Taking a daily multivitamin doesn’t lower the risk of dying from cancer, heart disease or stroke, according to a large new study.
The findings of the new study, published June 26 in JAMA Network Open, aren’t surprising — after all, it’s not the first study to reach this conclusion.
In 2022, the U.S. Preventive Services Task Force reviewed 84 published studies and concluded there was no evidence that multivitamins help prevent cardiovascular disease or cancer in generally healthy people.
But the latest research addresses some of the weaknesses of previous studies, but multivitamins still fall short when it comes to extending life.
What you need to know about the latest research, and even more reasons to consider taking a multivitamin.
What exactly is a multivitamin?
The name “multivitamin” is somewhat misleading, as most products contain a broad range of vitamins and minerals in amounts that almost never exceed the official daily requirements.
In the current study, multivitamins included “anti-stress” supplements, vitamin B complex supplements, “once-a-day” multivitamin and mineral supplements (the most commonly used), and therapeutic multivitamins (e.g., for pregnancy, macular degeneration, bone health, etc.).
About the latest research
In a new study, researchers from the National Institutes of Health evaluated the association between multivitamin use and the leading causes of death from chronic disease, cancer, and cardiovascular disease.
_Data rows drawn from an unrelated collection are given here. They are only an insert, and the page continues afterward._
/-- A program or erase on the spare's block of a band failed (R195): the block is retired, a replacement is taken, and the band begins anew on
it. -/
def State.rebuildAgain (s : State) (g : RegionIx) (b spare cause : Nat) : State :=
  match (s.regions[g]).tab.adoptions.find? fun a => a.spare == spare, s.geo? g, s.regionProf? g with
  | some a, some geo, some p =>
    let s := (s.retireBlock g spare ((s.regions[g]).tab.blockAt spare (bandSlot geo b)) cause).replaceAt g geo p b a.position
    s.updTab g fun t => { t with adoptions := t.adoptions.map fun q => if q.spare == spare then
      { q with left := q.left.map fun x => if x.1 == b then (b, 0) else x } else q }
  | _, _, _ => s

end Sys2Proof.Machine
end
To do so, the researchers combined and analysed data from three previous large, geographically diverse US studies that included a total of 390,124 adults aged 18 to 74 years.
Participants who had no significant chronic illnesses at the start of each study were followed for 20 to 27 years.
Multivitamin use was measured at the start of the study and repeatedly throughout the study. Participants were classified as nonusers, nondaily users, or daily users.
During the study period, 164,762 people died, 57 percent of which were due to cancer, heart disease, and stroke.
Overall, taking a daily multivitamin was not associated with a lower risk of all-cause mortality compared with not taking it daily.
The researchers found no evidence that taking a daily multivitamin reduces the risk of death from cancer, heart disease, stroke, or other diseases that affect blood flow to the brain.
Strengths and limitations
Previous studies have found inconsistent results on multivitamins reducing cardiovascular disease, cancer, and mortality.
One reason may be that people who take a daily multivitamin are more health conscious than those who don’t.
For example, people who take a daily multivitamin may eat a healthier diet, exercise more, and be less likely to smoke and be obese than those who don’t.
People may also not start taking a daily multivitamin until they are older or develop a chronic illness.
The latest study is notable for addressing these concerns.
The researchers collected detailed information on demographics and lifestyle factors.
To arrive at their results, the researchers took into account factors such as age, ethnicity, education level, smoking status, weight, physical activity, alcohol intake, diet quality and family history of cancer.
The main limitation of this study is that it is observational: although the results show an association, they do not prove that there is a relationship between multivitamins and mortality.
Why You Should Consider a Multivitamin
Taking a daily multivitamin can provide other health benefits beyond longevity.
For example, certain multivitamin preparations have been shown to slow the progression of age-related macular degeneration.
Multivitamin supplements may also help prevent nutritional deficiencies after bariatric surgery.
Also, taking a multivitamin that contains folic acid before and during pregnancy can help prevent serious neural tube defects in the fetus.
For people on low-calorie diets, those who eat a limited range of foods, or those following a vegan diet, a daily multivitamin can help meet daily nutritional requirements.
Taking a daily multivitamin is an important way to ensure you are getting enough vitamin B12, vitamin D, and iron.
Conclusion
To live longer and healthier, focus on your overall diet.
Diet quality is a leading indicator of chronic disease risk and all-cause mortality.
A healthy diet that includes fruits, vegetables, whole grains, nuts, and legumes (beans and lentils) is linked to a longer, healthier lifespan. A multivitamin cannot improve an unhealthy diet.
Also, focus on maintaining (or building) muscle mass and strength as you age through resistance training and adequate protein intake.
Sarcopenia, the progressive loss of muscle mass, strength and function, is linked to increased risk of falls, fractures, frailty, hospitalisation and mortality.
Take a multivitamin to fill any nutritional gaps in your diet, or for any other reason your health care provider determines is important.